Different Strokes for Different Folks
While rod length and fishing conditions play a huge role in the Skagit you choose to fish, body type should be a consideration. If you’re tall and have a long reach, chances are you’ll have a longer stroke length. Consequently you may like a traditional Skagit for its length. Conversely, if you’re a shorter person, a short Skagit will match your natural stroke length and you’ll find it easier to lift sink-tips out of the water when wading deep, which is relatively deeper than a taller angler.
To be clear, a tall caster can fish a short head if they adjust their stroke. I’m an average bear; 5’11 tall. Personally, I switch between heads both in lengths and density based on the fishing conditions. That being said, if I had to choose one rod and Skagit combo for a wide range of steelhead fishing conditions it would be a 13’3 #7 weight Winston BIII TH rigged with an Airflo Skagit Switch head. I would also carry a Skagit Intermediate for those times when I need more depth and control.
At the end of the day you should find a head(s) that works well for your stroke and the fishing conditions you face. When trying to find the best line, consider hiring a reputable casting instructor, visiting a retailer that specializes in Spey (many have demo lines available) or attending one of the many Spey claves around the country.
Comments
Derry Buckley replied on Permalink
Still got an issue I don't understand here. Rod redington prospector 7 wt 11.3 475 + -50 .

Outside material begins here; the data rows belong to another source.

-- ==== Sys2Proof/Laws/KeptImage.lean ====
section
/-!
SUPPORT. What the definitions of Machine/Image.lean keep (Laws/Kept.lean).
-/

set_option linter.all false

namespace Sys2Proof.Machine

open Sys2Proof

theorem openRings_kept {r₀ : State} {c₀ : Bool} {s : State} (h1 : Kept c₀ r₀ s) : Kept c₀ r₀ (openRings s) := by
  unfold openRings
  repeat' first
    | with_reducible assumption | intro _ | with_reducible apply dropCause_kept
    | (with_reducible refine State.onSv_kept ?_ (fun _ h => h)) | with_reducible apply ite_kept | with_reducible apply foldl_kept
    | (refine Kept.ofSnd (by assumption) ?_) | dsimp only | split

theorem setReason_kept {r₀ : State} {c₀ : Bool} {s : State} {why sec rec_ : Nat} (h1 : Kept c₀ r₀ s)
    : Kept c₀ r₀ (setReason s why sec rec_) := by
  unfold setReason
  repeat' first
    | with_reducible assumption | intro _ | with_reducible apply State.onImg_kept | with_reducible apply ite_kept
    | with_reducible apply foldl_kept | (refine Kept.ofSnd (by assumption) ?_) | dsimp only | split

theorem settleFar_kept {r₀ : State} {c₀ : Bool} {s : State} (h1 : Kept c₀ r₀ s) : Kept c₀ r₀ (settleFar s) := by
  unfold settleFar
  repeat' first
    | with_reducible assumption | intro _ | with_reducible apply storeMem_kept
    | (with_reducible refine State.onMem_kept ?_ (fun _ h => ?_) (fun _ h => ?_) (fun _ h => ?_)) | exact writeCells_wf _ _ _ h
    | with_reducible apply insAll_rising | with_reducible apply ins_rising | with_reducible apply List.Pairwise.filter
    | with_reducible apply keep_wf | with_reducible apply keep_rising | with_reducible apply del_rising
    | with_reducible apply put_rising | with_reducible apply ite_kept | with_reducible apply foldl_kept
    | (refine Kept.ofSnd (by assumption) ?_) | dsimp only | split

theorem zeroRange_kept {r₀ : State} {c₀ : Bool} {s : State} {r : Range} (h1 : Kept c₀ r₀ s) : Kept c₀ r₀ (zeroRange s r) := by
  unfold zeroRange
  repeat' first
    | with_reducible assumption | intro _
    | (with_reducible refine State.onMem_kept ?_ (fun _ h => ?_) (fun _ h => ?_) (fun _ h => ?_)) | exact writeCells_wf _ _ _ h
    | with_reducible apply insAll_rising | with_reducible apply ins_rising | with_reducible apply List.Pairwise.filter
    | with_reducible apply keep_wf | with_reducible apply keep_rising | with_reducible apply del_rising
    | with_reducible apply put_rising | with_reducible apply ite_kept | with_reducible apply foldl_kept
    | (refine Kept.ofSnd (by assumption) ?_) | dsimp only | split

theorem changeHoldings_kept {r₀ : State} {c₀ : Bool} {s : State} {takeover : Bool} {i : Image} (h1 : Kept c₀ r₀ s)
    : Kept c₀ r₀ (changeHoldings s takeover i) := by
  unfold changeHoldings
  refine State.onMem_kept (foldl_kept (settleFar_kept h1) fun _ _ k => zeroRange_kept k) (fun m h => ?_) (fun m h => ?_) (fun _ h => h)
  · suffices ∀ (l : List (FMap Byte × List Nat)) (c : FMap Byte), Memory.wf c = true → Memory.wf
        (l.foldl (fun c b => b.1.foldl (fun c p => writeCell c p.1 p.2) c) c) = true from this _ _ h
    intro l
    induction l with
    | nil => exact fun _ h => h
    | cons b l ih => exact fun c h => ih _ (foldl_writeCell_wf b.1 c h)
  · suffices ∀ (l : List (FMap Byte × List Nat)) (c : List Nat), c.Pairwise (· < ·) →
        (l.foldl (fun c b => insAll c b.2) c).Pairwise (· < ·) from this _ _ h
    intro l
    induction l with
    | nil => exact fun _ h => h
    | cons b l ih => exact fun c h => ih _ (insAll_rising b.2 c h)

theorem clearLedgers_kept {r₀ : State} {c₀ : Bool} {s : State} (h1 : Kept c₀ r₀ s) : Kept c₀ r₀ (clearLedgers s) := by
  unfold clearLedgers
  repeat' first
    | with_reducible assumption | intro _ | with_reducible apply State.onMu_kept | with_reducible apply ite_kept
    | with_reducible apply foldl_kept | (refine Kept.ofSnd (by assumption) ?_) | dsimp only | split

theorem loadTables_kept {r₀ : State} {c₀ : Bool} {s : State} (h1 : Kept c₀ r₀ s) : Kept c₀ r₀ (loadTables s) := by
  unfold loadTables
  repeat' first
    | with_reducible assumption | intro _ | with_reducible apply State.onImg_kept | with_reducible apply State.onCk_kept
    | with_reducible apply State.onTw_kept | with_reducible apply ite_kept | with_reducible apply foldl_kept
    | (refine Kept.ofSnd (by assumption) ?_) | dsimp only | split

theorem loadRoutes_kept {r₀ : State} {c₀ : Bool} {s : State} {i : Image} (h1 : Kept c₀ r₀ s) : Kept c₀ r₀ (loadRoutes s i) := by
  unfold loadRoutes
  repeat' first
    | with_reducible assumption | intro _ | with_reducible apply State.onGz_kept | with_reducible apply ite_kept
    | with_reducible apply foldl_kept | (refine Kept.ofSnd (by assumption) ?_) | dsimp only | split

theorem loadDepths_kept {r₀ : State} {c₀ : Bool} {s : State} {i : Image} (h1 : Kept c₀ r₀ s) : Kept c₀ r₀ (loadDepths s i) := by
  unfold loadDepths
  repeat' first
    | with_reducible assumption | intro _ | with_reducible apply State.onGz_kept | with_reducible apply ite_kept
    | with_reducible apply foldl_kept | (refine Kept.ofSnd (by assumption) ?_) | dsimp only | split

theorem loadStreams_kept {r₀ : State} {c₀ : Bool} {s : State} (h1 : Kept c₀ r₀ s) : Kept c₀ r₀ (loadStreams s) := by
  unfold loadStreams
  repeat' first
    | with_reducible assumption | intro _ | with_reducible apply State.onStreams_kept | with_reducible apply ite_kept
    | with_reducible apply foldl_kept | (refine Kept.ofSnd (by assumption) ?_) | dsimp only | split

theorem setUpImage_kept {r₀ : State} {c₀ : Bool} {s : State} {i : Image} (h1 : Kept c₀ r₀ s) : Kept c₀ r₀ (setUpImage s i) := by
  unfold setUpImage
  repeat' first
    | with_reducible assumption | intro _ | with_reducible apply State.onRings_kept | with_reducible apply State.onImg_kept
    | with_reducible apply loadTables_kept | with_reducible apply loadRoutes_kept | with_reducible apply State.onTwin_kept
    | with_reducible apply loadDepths_kept | with_reducible apply resyncDatum_kept | with_reducible apply openRings_kept
    | with_reducible apply loadStreams_kept | with_reducible apply dropCause_kept | with_reducible apply ite_kept
    | with_reducible apply foldl_kept | with_reducible apply foldl_kept_snd | with_reducible apply foldl_kept_fst
    | (refine Kept.ofSnd (by assumption) ?_) | dsimp only | split

theorem loadQueues_kept {r₀ : State} {c₀ : Bool} {s : State} (h1 : Kept c₀ r₀ s) : Kept c₀ r₀ (loadQueues s) := by
  unfold loadQueues
  repeat' first
    | with_reducible assumption | intro _ | with_reducible apply State.onQm_kept | with_reducible apply reserveSlot_kept
    | with_reducible apply ite_kept | with_reducible apply foldl_kept | (refine Kept.ofSnd (by assumption) ?_) | dsimp only
    | split

theorem countDropped_kept {r₀ : State} {c₀ : Bool} {s : State} (h1 : Kept c₀ r₀ s) : Kept c₀ r₀ (countDropped s) := by
  unfold countDropped
  repeat' first
    | with_reducible assumption | intro _ | with_reducible apply bumpBy_kept | with_reducible apply ite_kept
    | with_reducible apply foldl_kept | (refine Kept.ofSnd (by assumption) ?_) | dsimp only | split

theorem raiseFloor_kept {r₀ : State} {c₀ : Bool} {s : State} {i : Image} (h1 : Kept c₀ r₀ s) : Kept c₀ r₀ (raiseFloor s i) := by
  unfold raiseFloor
  repeat' first
    | with_reducible assumption | intro _ | with_reducible apply appendAlm_kept | with_reducible apply ite_kept
    | with_reducible apply foldl_kept | (refine Kept.ofSnd (by assumption) ?_) | dsimp only | split

theorem commit_kept {r₀ : State} {c₀ : Bool} {s : State} {x : Staged} (h1 : Kept c₀ r₀ s) : Kept c₀ r₀ (commit s x) := by
  unfold commit
  repeat' first
    | with_reducible assumption | intro _ | with_reducible apply bump_kept | with_reducible apply setUpImage_kept
    | with_reducible apply bumpBy_kept | with_reducible apply loadQueues_kept | with_reducible apply setReason_kept
    | with_reducible apply countDropped_kept | with_reducible apply resetPanel_kept | with_reducible apply raiseFloor_kept
    | with_reducible apply clearLedgers_kept | with_reducible apply changeHoldings_kept | with_reducible apply ite_kept
    | with_reducible apply foldl_kept | (refine Kept.ofSnd (by assumption) ?_) | dsimp only | split

theorem tellTwin_kept {r₀ : State} {c₀ : Bool} {s : State} {m : Nat} (h1 : Kept c₀ r₀ s) : Kept c₀ r₀ (tellTwin s m) := by
  unfold tellTwin
  repeat' first
    | with_reducible assumption | intro _ | with_reducible apply State.onTwin_kept | with_reducible apply ite_kept
    | with_reducible apply foldl_kept | (refine Kept.ofSnd (by assumption) ?_) | dsimp only | split

theorem copyMem_kept {r₀ : State} {c₀ : Bool} {s : State} {src dst n : Nat} (h1 : Kept c₀ r₀ s)
    : Kept c₀ r₀ (copyMem s src dst n) := by
  unfold copyMem
  repeat' first
    | with_reducible assumption | intro _ | with_reducible apply writeMem_kept | with_reducible apply poisonSectors_kept
    | with_reducible apply ite_kept | with_reducible apply foldl_kept | (refine Kept.ofSnd (by assumption) ?_) | dsimp only
    | split

theorem refuseLoad_kept {r₀ : State} {c₀ : Bool} {s : State} {h : Hdr} {n : LoadNo} (h1 : Kept c₀ r₀ s)
    : Kept c₀ r₀ (refuseLoad s h n) := by
  unfold refuseLoad
  repeat' first
    | with_reducible assumption | intro _ | with_reducible apply State.onGz_kept | with_reducible apply setReason_kept
    | with_reducible apply complete_kept | with_reducible apply ite_kept | with_reducible apply foldl_kept
    | (refine Kept.ofSnd (by assumption) ?_) | dsimp only | split

theorem stageLoad_kept {r₀ : State} {c₀ : Bool} {s : State} {h : Hdr} {op : LoadOp} {kind : Nat} {i : Image} (h1 : Kept c₀ r₀ s)
    : Kept c₀ r₀ (stageLoad s h op kind i) := by
  unfold stageLoad
  repeat' first
    | with_reducible assumption | intro _ | with_reducible apply State.onImg_kept | with_reducible apply markStarted_kept
    | with_reducible apply refuseLoad_kept | with_reducible apply ite_kept | with_reducible apply foldl_kept
    | (refine Kept.ofSnd (by assumption) ?_) | dsimp only | split

theorem sourceChecks_kept {r₀ : State} {c₀ : Bool} {s : State} {op : LoadOp} (h1 : Kept c₀ r₀ s)
    : Kept c₀ r₀ (sourceChecks s op).2 := by
  unfold sourceChecks
  repeat' first
    | with_reducible assumption | intro _ | with_reducible apply checkRead_kept | with_reducible apply ite_kept
    | with_reducible apply ite_kept_snd | with_reducible apply foldl_kept | with_reducible apply foldl_kept_snd
    | (refine Kept.ofSnd (by assumption) ?_) | dsimp only | split

theorem execTnHandback_kept {r₀ : State} {c₀ : Bool} {h : Hdr} {op : LoadOp} {s : State} {t₀}
    (e₀ : execTnHandback h op s = .next t₀) (h3 : Kept c₀ r₀ s) : Kept c₀ r₀ t₀ := by
  unfold execTnHandback at e₀
  repeat' first | contradiction | (injection e₀ with e₀; subst e₀) | dsimp only at e₀ | (split at e₀)
  repeat' first
    | with_reducible assumption | intro _ | with_reducible apply stageLoad_kept | with_reducible apply complete_kept
    | with_reducible apply refuseLoad_kept | with_reducible apply sourceChecks_kept | with_reducible apply runDesc_kept
    | with_reducible apply ite_kept | with_reducible apply ite_kept_snd | with_reducible apply foldl_kept
    | with_reducible apply foldl_kept_snd | (refine Kept.ofSnd (by assumption) ?_) | dsimp only | split

theorem execTwinTakeover_kept {r₀ : State} {c₀ : Bool} {h : Hdr} {t : Trailer} {op : LoadOp} {s : State} {t₀}
    (e₀ : execTwinTakeover h t op s = .next t₀) (h4 : Kept c₀ r₀ s) : Kept c₀ r₀ t₀ := by
  unfold execTwinTakeover at e₀
  repeat' first | contradiction | (injection e₀ with e₀; subst e₀) | dsimp only at e₀ | (split at e₀)
  repeat' first
    | with_reducible assumption | intro _ | with_reducible apply applyReady_kept | with_reducible apply tellTwin_kept
    | with_reducible apply stageLoad_kept | with_reducible apply complete_kept | with_reducible apply refuseLoad_kept
    | with_reducible apply State.onTwin_kept | with_reducible apply sourceChecks_kept | with_reducible apply critical_kept
    | with_reducible apply ite_kept | with_reducible apply ite_kept_snd | with_reducible apply foldl_kept
    | with_reducible apply foldl_kept_snd | (refine Kept.ofSnd (by assumption) ?_) | dsimp only | split

theorem execImageLoad_kept {r₀ : State} {c₀ : Bool} {h : Hdr} {t : Trailer} {op : LoadOp} {s : State} {t₀}
    (e₀ : execImageLoad h t op s = .next t₀) (h4 : Kept c₀ r₀ s) : Kept c₀ r₀ t₀ := by
  unfold execImageLoad at e₀
  repeat' first | contradiction | (injection e₀ with e₀; subst e₀) | dsimp only at e₀ | (split at e₀)
  repeat' first
    | with_reducible assumption | intro _ | with_reducible apply stageLoad_kept | with_reducible apply refuseLoad_kept
    | with_reducible apply sourceChecks_kept | with_reducible apply critical_kept | with_reducible apply ite_kept
    | with_reducible apply ite_kept_snd | with_reducible apply foldl_kept | with_reducible apply foldl_kept_snd
    | (refine Kept.ofSnd (by assumption) ?_) | dsimp only | split

theorem endLoad_kept {r₀ : State} {c₀ : Bool} {s : State} {x : Staged} (h1 : Kept c₀ r₀ s) : Kept c₀ r₀ (endLoad s x) := by
  unfold endLoad
  repeat' first
    | with_reducible assumption | intro _ | with_reducible apply enterBase_kept | with_reducible apply complete_kept
    | with_reducible apply ite_kept | with_reducible apply foldl_kept | (refine Kept.ofSnd (by assumption) ?_) | dsimp only
    | split

theorem rowHome_kept {r₀ : State} {c₀ : Bool} {s : State} {x : Nat × DirEntry} (h1 : Kept c₀ r₀ s) : Kept c₀ r₀ (rowHome s x) := by
  unfold rowHome
  repeat' first
    | with_reducible assumption | intro _ | with_reducible apply bump_kept | with_reducible apply copyMem_kept
    | with_reducible apply storeDir_kept | with_reducible apply ite_kept | with_reducible apply foldl_kept
    | (refine Kept.ofSnd (by assumption) ?_) | dsimp only | split

theorem endHandback_kept {r₀ : State} {c₀ : Bool} {s : State} {x : Staged} (h1 : Kept c₀ r₀ s) : Kept c₀ r₀ (endHandback s x) := by
  unfold endHandback
  repeat' first
    | with_reducible assumption | intro _ | with_reducible apply enterBase_kept | with_reducible apply tellTwin_kept
    | with_reducible apply complete_kept | with_reducible apply State.onTwin_kept | with_reducible apply flood_kept
    | with_reducible apply ite_kept | with_reducible apply foldl_kept | (refine Kept.ofSnd (by assumption) ?_) | dsimp only
    | split

theorem endTakeover_kept {r₀ : State} {c₀ : Bool} {s : State} {x : Staged} (h1 : Kept c₀ r₀ s) : Kept c₀ r₀ (endTakeover s x) := by
  unfold endTakeover
  repeat' first
    | with_reducible assumption | intro _ | with_reducible apply complete_kept | with_reducible apply State.onTwin_kept
    | with_reducible apply flood_kept | with_reducible apply ite_kept | with_reducible apply foldl_kept
    | (refine Kept.ofSnd (by assumption) ?_) | dsimp only | split

theorem execCommitPoint_kept {r₀ : State} {c₀ : Bool} {s : State} {t₀} (e₀ : execCommitPoint s = .next t₀) (h1 : Kept c₀ r₀ s)
    : Kept c₀ r₀ t₀ := by
  unfold execCommitPoint at e₀
  repeat' first | contradiction | (injection e₀ with e₀; subst e₀) | dsimp only at e₀ | (split at e₀)
  repeat' first
    | with_reducible assumption | intro _ | with_reducible apply State.onImg_kept | with_reducible apply rowHome_kept
    | with_reducible apply commit_kept | with_reducible apply endHandback_kept | with_reducible apply refuseLoad_kept
    | with_reducible apply endLoad_kept | with_reducible apply endTakeover_kept | with_reducible apply ite_kept
    | with_reducible apply foldl_kept | (refine Kept.ofSnd (by assumption) ?_) | dsimp only | split

end Sys2Proof.Machine
end

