-- ==== Sys2Proof/Laws/KeptRegs.lean ====
section
/-!
SUPPORT. What the definitions of Machine/Regs.lean keep (Laws/Kept.lean).
-/

set_option linter.all false

namespace Sys2Proof.Machine

open Sys2Proof

theorem writeReg_kept {r₀ : State} {c₀ : Bool} {s : State} {d off : Nat} {a : Agent} {v : Nat} (h1 : Kept c₀ r₀ s)
    : Kept c₀ r₀ (writeReg s d off a v) := by
  unfold writeReg
  repeat' first
    | with_reducible assumption | intro _ | with_reducible apply writeHostRel_kept | with_reducible apply writeFwConfirm_kept
    | with_reducible apply writeGzCtl_kept | with_reducible apply writeInject_kept | with_reducible apply writeCtCtl_kept
    | with_reducible apply State.onGz_kept | with_reducible apply writeTokenIn_kept | with_reducible apply regSet_kept
    | with_reducible apply writeRhead_kept | with_reducible apply writeWarmReq_kept | with_reducible apply writeCounter_kept
    | with_reducible apply writePanelRst_kept | with_reducible apply startMbox_kept | with_reducible apply writePlan_kept
    | with_reducible apply writeDatumCtl_kept | with_reducible apply writeDirCtl_kept | with_reducible apply ringDoorbell_kept
    | with_reducible apply writeMcCtl_kept | with_reducible apply writeQctl_kept | with_reducible apply writeTcCredit_kept
    | with_reducible apply writeFaultClear_kept | with_reducible apply writeHstreamFill_kept | with_reducible apply ite_kept
    | with_reducible apply foldl_kept | (refine Kept.ofSnd (by assumption) ?_) | dsimp only | split

theorem maskedWrite_kept {r₀ : State} {c₀ : Bool} {s : State} {d off : Nat} {a : Agent} {mask v : Nat} (h1 : Kept c₀ r₀ s)
    : Kept c₀ r₀ (maskedWrite s d off a mask v) := by
  unfold maskedWrite
  repeat' first
    | with_reducible assumption | intro _ | with_reducible apply writeReg_kept | with_reducible apply ite_kept
    | with_reducible apply foldl_kept | (refine Kept.ofSnd (by assumption) ?_) | dsimp only | split

end Sys2Proof.Machine
end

So low wt 425 + 25 = 450. Now add 10 ft of T10 total = 550 , this is over the max for this rod . To add to my issue I bought a 480 airflo skagit short
So I'm now at 580 correct?.
Jay replied on Permalink
That rod is designed to throw a head weight of 475 +/- 50gr, I would suggest 475gr Skagit Short. This weight will give you the mass to turnover tips and weighted flies, but will all so allow ample tip recovery for line speed. If you want more turnover go to a 500 or 525gr Short, but this will take rod recovery away and you'll lose lines speed. Sink tips are part of the anchor when casting, where floating tips add to the load.
JensJ replied on Permalink
In Skagit, or for that matter any water anchored spey casts, the rod load comes from the part of the line that makes up your D-loop, of which the tip isn't a part. Or to explain it in another way; the tip stays in the water and while it is part of anchoring the line it is the part over the surface, that is the shooting head that loads the rod. Thus, you never include the tip weight when determining the weight of shooting head you need: if the rod need 475 gr the actual shooting head needs to weight 475 gr, regardless of wether the tip weigh in at50 or 500 gr. The factors that goes into selecting the tip weight is fly weight/size, the distance you need to cast and how fast you want it to sink, not rod load capability. Granted, you will have trouble getting a 400 gr tip moving very far with a #3 class rod and a 150 gr micro head, but it will not affect how the rod loads.